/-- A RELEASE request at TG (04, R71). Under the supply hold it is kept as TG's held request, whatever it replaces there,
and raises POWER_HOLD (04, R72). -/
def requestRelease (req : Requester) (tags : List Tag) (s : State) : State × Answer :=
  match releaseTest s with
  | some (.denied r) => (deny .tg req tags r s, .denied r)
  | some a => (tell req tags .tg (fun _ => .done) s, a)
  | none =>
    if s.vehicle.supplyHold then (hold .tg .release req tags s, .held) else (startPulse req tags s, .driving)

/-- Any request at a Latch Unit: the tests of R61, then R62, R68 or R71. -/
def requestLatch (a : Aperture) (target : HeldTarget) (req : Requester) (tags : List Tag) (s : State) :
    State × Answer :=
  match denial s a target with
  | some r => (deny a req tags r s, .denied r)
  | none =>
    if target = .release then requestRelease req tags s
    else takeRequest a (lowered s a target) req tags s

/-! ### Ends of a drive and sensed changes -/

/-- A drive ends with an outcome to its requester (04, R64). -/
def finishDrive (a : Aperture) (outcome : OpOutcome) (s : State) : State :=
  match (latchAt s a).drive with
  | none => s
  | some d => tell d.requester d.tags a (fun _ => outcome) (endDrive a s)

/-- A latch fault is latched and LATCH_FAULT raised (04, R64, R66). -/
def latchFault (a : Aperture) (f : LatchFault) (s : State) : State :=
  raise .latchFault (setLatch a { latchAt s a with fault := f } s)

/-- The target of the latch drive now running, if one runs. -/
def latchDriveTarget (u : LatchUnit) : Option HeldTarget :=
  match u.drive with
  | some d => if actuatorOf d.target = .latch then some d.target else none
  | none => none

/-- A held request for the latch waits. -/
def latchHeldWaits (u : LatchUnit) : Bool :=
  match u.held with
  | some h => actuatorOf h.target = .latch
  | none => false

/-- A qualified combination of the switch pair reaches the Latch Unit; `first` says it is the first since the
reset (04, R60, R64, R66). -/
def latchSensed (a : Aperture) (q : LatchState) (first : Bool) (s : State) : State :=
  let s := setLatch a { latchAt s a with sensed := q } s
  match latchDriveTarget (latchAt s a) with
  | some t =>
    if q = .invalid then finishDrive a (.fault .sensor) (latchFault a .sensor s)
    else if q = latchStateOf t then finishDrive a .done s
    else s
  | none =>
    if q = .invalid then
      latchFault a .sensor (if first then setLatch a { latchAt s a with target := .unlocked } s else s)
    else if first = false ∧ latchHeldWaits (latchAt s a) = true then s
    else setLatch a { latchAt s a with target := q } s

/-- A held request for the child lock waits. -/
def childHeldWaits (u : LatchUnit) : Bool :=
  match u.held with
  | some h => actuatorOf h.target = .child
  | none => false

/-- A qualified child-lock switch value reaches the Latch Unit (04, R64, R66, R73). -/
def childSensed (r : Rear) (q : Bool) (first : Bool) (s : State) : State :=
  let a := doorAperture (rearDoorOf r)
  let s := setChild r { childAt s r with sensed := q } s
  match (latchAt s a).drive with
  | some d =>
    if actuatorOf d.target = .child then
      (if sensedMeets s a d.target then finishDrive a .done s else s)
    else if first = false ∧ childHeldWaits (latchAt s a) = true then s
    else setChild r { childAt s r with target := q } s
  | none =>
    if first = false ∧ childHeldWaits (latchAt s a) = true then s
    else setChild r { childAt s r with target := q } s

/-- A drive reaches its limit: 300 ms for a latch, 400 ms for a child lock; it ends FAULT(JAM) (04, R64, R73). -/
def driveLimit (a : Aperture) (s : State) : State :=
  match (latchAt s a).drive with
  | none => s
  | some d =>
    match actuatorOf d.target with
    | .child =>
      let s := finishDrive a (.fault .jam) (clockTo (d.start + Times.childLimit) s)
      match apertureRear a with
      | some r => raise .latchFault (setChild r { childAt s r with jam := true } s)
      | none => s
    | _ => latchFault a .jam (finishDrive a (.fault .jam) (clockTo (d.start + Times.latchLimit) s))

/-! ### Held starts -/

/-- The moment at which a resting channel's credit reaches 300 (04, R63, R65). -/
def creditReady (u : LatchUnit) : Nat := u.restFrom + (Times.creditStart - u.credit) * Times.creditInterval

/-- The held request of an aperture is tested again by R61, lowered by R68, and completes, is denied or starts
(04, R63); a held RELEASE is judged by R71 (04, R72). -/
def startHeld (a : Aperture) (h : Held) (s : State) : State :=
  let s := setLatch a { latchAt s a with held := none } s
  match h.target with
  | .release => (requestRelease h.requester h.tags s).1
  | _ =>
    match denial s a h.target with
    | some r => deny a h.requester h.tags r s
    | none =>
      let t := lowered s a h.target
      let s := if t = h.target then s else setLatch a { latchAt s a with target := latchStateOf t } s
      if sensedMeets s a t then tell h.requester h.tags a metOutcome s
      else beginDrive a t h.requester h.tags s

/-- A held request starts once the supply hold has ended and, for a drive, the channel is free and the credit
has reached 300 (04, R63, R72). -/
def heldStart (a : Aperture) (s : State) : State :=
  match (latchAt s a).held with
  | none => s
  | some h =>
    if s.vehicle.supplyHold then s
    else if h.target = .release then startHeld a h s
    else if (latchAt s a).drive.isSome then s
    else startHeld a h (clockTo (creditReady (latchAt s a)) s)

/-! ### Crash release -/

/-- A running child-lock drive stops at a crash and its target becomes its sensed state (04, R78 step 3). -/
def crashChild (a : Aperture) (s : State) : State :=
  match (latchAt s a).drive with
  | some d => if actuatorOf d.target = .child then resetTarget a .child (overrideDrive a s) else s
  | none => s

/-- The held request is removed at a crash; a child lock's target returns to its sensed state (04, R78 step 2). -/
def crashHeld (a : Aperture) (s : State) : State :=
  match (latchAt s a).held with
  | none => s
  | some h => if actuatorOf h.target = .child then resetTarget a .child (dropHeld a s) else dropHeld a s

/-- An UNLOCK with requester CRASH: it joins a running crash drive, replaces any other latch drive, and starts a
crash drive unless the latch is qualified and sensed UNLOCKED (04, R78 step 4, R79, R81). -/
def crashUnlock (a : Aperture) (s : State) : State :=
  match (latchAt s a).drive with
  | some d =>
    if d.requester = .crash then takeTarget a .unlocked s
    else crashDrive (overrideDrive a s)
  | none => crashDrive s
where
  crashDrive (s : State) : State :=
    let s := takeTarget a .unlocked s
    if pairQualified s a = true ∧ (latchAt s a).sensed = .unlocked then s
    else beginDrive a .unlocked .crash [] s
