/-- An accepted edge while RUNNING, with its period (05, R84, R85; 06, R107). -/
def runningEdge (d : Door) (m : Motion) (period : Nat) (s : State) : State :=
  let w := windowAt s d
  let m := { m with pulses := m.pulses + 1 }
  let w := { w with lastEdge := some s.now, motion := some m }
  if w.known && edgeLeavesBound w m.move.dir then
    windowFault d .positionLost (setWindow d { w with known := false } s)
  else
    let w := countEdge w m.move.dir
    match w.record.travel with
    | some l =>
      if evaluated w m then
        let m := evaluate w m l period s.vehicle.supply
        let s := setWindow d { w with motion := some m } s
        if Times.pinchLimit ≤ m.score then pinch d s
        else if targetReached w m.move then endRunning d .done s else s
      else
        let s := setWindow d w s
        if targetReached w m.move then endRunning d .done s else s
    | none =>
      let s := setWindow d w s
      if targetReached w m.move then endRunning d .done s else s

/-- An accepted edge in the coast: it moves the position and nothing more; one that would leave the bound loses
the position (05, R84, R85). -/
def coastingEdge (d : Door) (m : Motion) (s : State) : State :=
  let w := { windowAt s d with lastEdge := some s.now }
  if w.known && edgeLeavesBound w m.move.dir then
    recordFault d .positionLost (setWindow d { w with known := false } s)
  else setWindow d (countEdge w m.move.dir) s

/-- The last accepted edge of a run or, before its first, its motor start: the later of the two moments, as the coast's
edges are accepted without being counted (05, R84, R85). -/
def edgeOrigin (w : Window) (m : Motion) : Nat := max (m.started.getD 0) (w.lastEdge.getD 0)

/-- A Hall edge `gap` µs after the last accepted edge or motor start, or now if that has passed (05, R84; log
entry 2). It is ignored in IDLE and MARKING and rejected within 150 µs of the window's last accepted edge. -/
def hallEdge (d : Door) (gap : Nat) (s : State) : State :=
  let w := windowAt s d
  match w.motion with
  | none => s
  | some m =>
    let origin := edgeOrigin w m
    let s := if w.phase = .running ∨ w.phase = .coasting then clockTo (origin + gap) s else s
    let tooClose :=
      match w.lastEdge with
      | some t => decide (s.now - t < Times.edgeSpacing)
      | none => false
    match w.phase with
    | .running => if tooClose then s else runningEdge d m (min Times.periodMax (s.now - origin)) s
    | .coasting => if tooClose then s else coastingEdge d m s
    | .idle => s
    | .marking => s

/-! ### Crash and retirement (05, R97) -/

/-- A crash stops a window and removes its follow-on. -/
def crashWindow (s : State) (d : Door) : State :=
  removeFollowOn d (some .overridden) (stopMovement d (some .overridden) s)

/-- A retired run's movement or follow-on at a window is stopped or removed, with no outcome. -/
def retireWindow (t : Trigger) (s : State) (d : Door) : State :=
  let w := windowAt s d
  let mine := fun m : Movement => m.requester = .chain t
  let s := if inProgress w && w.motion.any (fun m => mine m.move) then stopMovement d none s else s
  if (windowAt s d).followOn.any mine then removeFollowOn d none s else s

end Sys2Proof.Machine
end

§ §

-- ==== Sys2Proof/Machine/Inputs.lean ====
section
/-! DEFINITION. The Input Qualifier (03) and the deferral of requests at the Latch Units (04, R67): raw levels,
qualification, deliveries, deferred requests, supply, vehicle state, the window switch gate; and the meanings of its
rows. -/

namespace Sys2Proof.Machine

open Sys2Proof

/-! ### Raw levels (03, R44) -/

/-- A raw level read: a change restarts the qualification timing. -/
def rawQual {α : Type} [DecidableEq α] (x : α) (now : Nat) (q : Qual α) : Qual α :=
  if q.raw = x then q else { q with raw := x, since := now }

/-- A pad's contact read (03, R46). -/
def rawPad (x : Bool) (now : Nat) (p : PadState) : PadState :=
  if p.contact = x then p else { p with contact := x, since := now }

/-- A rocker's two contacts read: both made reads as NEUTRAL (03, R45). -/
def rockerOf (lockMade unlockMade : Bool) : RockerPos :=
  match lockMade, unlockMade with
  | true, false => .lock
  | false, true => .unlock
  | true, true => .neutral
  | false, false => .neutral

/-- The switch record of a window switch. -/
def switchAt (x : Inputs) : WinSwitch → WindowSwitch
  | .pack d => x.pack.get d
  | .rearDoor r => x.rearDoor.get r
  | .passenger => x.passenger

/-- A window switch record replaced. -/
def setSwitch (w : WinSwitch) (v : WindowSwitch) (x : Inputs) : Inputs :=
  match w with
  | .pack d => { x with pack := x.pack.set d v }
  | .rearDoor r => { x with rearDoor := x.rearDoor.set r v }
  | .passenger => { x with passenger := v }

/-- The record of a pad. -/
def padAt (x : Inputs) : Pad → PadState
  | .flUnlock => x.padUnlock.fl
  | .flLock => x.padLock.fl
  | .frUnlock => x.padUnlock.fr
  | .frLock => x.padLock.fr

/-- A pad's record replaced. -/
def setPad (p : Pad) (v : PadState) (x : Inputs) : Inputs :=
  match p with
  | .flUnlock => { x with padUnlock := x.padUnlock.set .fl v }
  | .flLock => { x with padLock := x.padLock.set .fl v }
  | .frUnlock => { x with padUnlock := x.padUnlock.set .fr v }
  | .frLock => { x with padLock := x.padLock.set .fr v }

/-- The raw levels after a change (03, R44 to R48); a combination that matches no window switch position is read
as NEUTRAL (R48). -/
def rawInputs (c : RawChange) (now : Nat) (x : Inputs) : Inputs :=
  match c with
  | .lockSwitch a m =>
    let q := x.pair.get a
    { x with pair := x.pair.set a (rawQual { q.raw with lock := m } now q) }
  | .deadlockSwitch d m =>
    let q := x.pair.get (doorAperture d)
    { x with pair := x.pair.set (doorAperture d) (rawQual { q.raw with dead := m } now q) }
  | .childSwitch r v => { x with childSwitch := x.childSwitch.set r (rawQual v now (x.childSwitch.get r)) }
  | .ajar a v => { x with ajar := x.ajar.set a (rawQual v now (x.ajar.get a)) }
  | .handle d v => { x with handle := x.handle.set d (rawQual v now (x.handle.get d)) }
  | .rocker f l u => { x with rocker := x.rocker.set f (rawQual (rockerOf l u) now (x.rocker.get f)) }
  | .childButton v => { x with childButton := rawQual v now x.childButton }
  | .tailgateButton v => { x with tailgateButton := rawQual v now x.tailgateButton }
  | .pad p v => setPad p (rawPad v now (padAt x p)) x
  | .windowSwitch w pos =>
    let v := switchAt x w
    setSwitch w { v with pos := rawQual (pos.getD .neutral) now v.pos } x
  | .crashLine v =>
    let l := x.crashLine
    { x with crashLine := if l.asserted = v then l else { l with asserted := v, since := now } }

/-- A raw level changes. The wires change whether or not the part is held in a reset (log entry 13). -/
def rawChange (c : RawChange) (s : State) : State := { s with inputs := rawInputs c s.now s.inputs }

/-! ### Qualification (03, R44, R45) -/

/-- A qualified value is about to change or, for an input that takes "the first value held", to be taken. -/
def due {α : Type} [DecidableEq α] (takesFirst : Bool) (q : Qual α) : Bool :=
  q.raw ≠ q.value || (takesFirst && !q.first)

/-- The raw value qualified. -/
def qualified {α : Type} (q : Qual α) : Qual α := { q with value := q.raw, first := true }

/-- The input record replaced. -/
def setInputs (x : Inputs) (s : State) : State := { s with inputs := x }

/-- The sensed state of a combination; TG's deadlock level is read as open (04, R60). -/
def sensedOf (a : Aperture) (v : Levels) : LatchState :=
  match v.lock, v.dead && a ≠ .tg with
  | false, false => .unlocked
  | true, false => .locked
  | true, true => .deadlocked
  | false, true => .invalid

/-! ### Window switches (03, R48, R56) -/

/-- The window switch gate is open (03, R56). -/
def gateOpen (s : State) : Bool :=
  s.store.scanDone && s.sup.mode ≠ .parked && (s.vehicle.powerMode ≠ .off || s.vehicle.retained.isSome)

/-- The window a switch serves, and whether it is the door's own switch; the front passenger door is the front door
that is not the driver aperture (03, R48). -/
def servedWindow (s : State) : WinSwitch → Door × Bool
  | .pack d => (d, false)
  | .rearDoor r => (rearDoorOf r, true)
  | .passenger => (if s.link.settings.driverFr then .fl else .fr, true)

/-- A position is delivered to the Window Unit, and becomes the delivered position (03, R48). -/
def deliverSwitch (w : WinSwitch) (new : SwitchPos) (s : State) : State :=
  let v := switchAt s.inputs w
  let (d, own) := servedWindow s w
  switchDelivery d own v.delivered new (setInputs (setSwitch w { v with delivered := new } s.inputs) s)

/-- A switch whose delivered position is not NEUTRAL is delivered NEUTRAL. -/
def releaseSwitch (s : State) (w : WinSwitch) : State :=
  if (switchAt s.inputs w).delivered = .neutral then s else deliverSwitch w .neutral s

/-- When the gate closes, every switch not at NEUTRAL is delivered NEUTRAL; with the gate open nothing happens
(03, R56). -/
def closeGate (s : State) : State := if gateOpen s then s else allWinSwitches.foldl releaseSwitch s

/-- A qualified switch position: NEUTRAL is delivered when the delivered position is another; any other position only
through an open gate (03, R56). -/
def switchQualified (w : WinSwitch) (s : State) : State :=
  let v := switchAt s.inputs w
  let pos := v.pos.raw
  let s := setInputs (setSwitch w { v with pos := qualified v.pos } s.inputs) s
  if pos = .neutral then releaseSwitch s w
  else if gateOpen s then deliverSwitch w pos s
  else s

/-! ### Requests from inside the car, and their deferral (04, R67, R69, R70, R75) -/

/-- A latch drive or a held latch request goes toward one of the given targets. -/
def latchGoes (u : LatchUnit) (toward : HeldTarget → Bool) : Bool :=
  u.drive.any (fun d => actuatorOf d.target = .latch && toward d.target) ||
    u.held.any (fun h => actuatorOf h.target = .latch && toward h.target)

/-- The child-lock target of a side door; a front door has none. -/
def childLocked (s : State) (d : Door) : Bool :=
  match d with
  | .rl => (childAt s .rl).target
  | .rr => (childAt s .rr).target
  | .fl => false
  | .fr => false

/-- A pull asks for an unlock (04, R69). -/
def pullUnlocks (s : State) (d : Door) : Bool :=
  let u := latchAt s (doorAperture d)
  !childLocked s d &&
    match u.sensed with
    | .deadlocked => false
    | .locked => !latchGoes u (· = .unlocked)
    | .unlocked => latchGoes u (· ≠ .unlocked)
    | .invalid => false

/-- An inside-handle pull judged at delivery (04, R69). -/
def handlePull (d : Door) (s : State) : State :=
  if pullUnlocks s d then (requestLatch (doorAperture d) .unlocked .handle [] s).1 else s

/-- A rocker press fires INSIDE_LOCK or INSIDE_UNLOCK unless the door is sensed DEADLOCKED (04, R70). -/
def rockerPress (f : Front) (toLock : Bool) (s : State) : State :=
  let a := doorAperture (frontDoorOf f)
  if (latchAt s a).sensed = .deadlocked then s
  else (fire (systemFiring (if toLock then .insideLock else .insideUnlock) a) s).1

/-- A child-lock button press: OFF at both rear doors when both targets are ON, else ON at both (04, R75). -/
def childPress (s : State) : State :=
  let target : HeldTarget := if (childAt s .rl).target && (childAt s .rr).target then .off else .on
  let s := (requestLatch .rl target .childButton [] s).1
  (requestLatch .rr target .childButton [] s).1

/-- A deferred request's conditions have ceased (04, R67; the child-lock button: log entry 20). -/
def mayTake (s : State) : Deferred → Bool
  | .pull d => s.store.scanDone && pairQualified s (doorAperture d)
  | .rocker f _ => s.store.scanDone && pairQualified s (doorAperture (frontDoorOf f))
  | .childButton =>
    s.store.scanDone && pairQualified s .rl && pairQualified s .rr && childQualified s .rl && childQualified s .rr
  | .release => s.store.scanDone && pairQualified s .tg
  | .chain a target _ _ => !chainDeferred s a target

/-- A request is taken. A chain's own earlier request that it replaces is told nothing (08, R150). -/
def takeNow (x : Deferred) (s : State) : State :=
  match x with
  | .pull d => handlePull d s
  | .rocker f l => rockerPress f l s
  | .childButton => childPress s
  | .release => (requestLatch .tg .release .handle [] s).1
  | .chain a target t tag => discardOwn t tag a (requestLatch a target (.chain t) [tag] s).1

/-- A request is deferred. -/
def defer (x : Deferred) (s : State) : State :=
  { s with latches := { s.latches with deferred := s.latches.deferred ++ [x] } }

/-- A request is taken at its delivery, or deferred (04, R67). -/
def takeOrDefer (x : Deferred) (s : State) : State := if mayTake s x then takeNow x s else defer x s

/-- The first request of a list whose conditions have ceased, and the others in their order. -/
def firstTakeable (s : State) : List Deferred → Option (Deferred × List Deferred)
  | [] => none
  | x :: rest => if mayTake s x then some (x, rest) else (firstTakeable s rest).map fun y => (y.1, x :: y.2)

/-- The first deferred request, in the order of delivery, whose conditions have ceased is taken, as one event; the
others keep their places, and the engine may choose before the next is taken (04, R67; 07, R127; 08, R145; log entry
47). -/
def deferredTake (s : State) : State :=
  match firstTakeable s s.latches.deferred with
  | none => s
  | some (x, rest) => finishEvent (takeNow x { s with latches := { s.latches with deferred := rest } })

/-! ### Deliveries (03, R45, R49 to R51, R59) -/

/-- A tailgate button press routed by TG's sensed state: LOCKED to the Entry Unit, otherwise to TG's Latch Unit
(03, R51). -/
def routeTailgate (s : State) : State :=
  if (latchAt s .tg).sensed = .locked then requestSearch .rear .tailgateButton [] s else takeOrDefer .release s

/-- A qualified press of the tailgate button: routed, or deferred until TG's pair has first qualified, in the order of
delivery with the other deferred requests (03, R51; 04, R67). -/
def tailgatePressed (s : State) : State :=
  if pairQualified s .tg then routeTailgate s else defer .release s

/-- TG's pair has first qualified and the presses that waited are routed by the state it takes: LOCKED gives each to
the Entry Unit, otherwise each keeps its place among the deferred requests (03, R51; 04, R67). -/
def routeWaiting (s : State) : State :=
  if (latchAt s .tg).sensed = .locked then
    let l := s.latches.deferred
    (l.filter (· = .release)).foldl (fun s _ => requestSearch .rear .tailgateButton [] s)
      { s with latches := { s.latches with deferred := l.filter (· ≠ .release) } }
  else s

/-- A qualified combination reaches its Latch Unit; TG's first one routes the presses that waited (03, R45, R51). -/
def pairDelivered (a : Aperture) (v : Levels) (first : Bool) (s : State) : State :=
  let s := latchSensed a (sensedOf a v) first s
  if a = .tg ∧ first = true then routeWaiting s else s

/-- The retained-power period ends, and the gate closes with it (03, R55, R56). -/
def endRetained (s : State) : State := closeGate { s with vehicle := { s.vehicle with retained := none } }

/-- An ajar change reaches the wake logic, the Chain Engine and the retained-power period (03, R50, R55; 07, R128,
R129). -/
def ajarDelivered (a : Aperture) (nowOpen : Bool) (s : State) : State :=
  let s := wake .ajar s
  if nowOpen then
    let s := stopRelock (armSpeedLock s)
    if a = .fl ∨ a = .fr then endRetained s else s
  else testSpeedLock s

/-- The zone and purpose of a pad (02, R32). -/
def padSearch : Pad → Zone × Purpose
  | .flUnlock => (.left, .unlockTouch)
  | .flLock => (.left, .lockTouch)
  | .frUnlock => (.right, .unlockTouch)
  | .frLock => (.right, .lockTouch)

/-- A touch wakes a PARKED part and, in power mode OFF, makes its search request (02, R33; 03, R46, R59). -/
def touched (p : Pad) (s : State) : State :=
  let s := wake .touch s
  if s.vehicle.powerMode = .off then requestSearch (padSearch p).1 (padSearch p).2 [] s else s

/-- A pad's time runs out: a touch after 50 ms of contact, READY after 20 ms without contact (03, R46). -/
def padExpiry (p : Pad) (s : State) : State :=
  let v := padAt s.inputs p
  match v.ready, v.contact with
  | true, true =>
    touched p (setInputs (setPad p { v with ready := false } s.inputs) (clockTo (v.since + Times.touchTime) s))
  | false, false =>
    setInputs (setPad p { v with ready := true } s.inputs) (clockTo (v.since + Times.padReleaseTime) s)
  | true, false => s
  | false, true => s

§ §

» EXERCISE: Of the entries above, repeat exactly the lines between the line with "h.requester h.tags s).1" and the line with "let s := if t", inclusive, and no others.

» SOLUTION:
  | .release => (requestRelease h.requester h.tags s).1
  | _ =>
    match denial s a h.target with
    | some r => deny a h.requester h.tags r s
    | none =>
      let t := lowered s a h.target
      let s := if t = h.target then s else setLatch a { latchAt s a with target := latchStateOf t } s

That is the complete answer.